What the exercise asks. The output is the lines below from the one with "grace := 24" through the one with "with no job. -/", both included, printed exactly and with no other line.

■ ■ ■

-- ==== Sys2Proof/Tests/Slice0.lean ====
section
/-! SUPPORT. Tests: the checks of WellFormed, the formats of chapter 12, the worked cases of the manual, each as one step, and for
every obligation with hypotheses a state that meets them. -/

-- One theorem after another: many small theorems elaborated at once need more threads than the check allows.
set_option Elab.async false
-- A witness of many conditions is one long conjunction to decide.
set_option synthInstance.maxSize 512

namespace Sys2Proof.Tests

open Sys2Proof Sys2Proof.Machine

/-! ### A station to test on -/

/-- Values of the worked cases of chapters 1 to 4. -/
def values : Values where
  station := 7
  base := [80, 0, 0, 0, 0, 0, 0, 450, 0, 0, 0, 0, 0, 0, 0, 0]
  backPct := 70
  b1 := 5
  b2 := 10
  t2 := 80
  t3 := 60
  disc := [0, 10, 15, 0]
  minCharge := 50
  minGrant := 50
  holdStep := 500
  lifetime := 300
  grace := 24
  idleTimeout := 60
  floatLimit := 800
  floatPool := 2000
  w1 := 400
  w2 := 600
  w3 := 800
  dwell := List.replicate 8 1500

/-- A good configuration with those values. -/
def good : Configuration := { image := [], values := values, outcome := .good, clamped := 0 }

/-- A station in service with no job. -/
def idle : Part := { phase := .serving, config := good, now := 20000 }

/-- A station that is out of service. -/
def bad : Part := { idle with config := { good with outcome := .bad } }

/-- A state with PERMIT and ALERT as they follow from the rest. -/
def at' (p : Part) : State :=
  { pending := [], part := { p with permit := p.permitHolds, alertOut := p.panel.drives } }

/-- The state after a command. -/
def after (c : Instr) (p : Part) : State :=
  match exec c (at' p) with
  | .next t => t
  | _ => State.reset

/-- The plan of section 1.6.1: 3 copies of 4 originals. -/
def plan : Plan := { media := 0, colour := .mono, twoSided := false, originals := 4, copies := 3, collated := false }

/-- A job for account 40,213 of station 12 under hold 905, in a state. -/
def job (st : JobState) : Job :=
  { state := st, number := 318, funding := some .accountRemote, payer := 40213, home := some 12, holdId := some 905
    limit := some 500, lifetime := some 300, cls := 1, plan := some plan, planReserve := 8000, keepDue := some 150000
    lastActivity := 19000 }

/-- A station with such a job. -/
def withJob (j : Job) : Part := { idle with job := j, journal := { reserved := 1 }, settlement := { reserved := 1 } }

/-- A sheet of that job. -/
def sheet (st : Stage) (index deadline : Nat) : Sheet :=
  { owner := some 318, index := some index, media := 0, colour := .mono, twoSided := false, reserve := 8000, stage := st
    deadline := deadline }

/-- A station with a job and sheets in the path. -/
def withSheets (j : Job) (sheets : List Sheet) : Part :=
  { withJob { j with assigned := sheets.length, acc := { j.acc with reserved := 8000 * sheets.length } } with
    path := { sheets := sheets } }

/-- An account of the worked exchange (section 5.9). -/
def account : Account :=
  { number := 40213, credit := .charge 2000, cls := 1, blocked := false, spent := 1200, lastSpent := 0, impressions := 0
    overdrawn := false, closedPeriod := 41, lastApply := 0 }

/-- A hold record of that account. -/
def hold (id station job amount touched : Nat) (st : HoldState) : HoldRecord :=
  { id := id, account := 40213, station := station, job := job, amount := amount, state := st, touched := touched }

■ ■ ■

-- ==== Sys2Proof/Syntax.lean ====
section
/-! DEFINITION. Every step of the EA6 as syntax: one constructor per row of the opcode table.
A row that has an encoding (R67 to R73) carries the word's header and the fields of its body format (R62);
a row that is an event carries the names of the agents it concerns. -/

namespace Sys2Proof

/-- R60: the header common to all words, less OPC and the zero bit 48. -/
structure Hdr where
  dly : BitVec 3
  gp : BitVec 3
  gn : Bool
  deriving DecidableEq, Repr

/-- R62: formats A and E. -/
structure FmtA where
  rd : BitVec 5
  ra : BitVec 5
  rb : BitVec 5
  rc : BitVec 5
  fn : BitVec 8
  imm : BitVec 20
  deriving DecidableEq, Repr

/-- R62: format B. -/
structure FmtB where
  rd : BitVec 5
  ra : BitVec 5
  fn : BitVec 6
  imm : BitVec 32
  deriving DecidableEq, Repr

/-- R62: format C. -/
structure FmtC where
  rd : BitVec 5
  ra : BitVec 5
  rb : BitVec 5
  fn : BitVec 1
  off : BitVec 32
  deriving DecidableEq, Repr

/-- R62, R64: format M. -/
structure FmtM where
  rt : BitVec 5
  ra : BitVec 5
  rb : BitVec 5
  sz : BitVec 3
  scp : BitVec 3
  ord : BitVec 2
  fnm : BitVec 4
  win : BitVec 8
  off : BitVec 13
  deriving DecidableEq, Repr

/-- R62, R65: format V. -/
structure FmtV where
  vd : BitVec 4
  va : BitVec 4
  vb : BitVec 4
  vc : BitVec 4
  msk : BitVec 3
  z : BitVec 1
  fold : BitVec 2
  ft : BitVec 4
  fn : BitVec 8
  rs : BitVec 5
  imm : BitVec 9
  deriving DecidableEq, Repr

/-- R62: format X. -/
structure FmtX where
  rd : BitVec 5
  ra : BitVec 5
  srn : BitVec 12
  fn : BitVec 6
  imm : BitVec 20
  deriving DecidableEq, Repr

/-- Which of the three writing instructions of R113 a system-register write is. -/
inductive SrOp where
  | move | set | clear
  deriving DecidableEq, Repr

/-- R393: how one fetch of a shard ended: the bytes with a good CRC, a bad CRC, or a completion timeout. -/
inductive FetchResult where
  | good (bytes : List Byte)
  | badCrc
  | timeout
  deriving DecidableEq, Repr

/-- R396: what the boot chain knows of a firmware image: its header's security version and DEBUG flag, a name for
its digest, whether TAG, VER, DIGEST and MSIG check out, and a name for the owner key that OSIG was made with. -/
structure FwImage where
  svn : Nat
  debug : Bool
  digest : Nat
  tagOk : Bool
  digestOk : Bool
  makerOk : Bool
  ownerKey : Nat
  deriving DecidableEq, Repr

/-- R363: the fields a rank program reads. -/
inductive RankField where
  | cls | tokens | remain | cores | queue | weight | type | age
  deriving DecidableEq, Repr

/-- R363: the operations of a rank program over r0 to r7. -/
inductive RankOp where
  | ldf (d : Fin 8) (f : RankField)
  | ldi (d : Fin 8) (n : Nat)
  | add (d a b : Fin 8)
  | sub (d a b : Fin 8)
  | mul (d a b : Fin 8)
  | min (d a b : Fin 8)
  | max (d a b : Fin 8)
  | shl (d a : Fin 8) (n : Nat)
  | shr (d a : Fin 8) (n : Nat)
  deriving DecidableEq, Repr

■ ■ ■

Response for this exercise.
  grace := 24
  idleTimeout := 60
  floatLimit := 800
  floatPool := 2000
  w1 := 400
  w2 := 600
  w3 := 800
  dwell := List.replicate 8 1500

/-- A good configuration with those values. -/
def good : Configuration := { image := [], values := values, outcome := .good, clamped := 0 }

/-- A station in service with no job. -/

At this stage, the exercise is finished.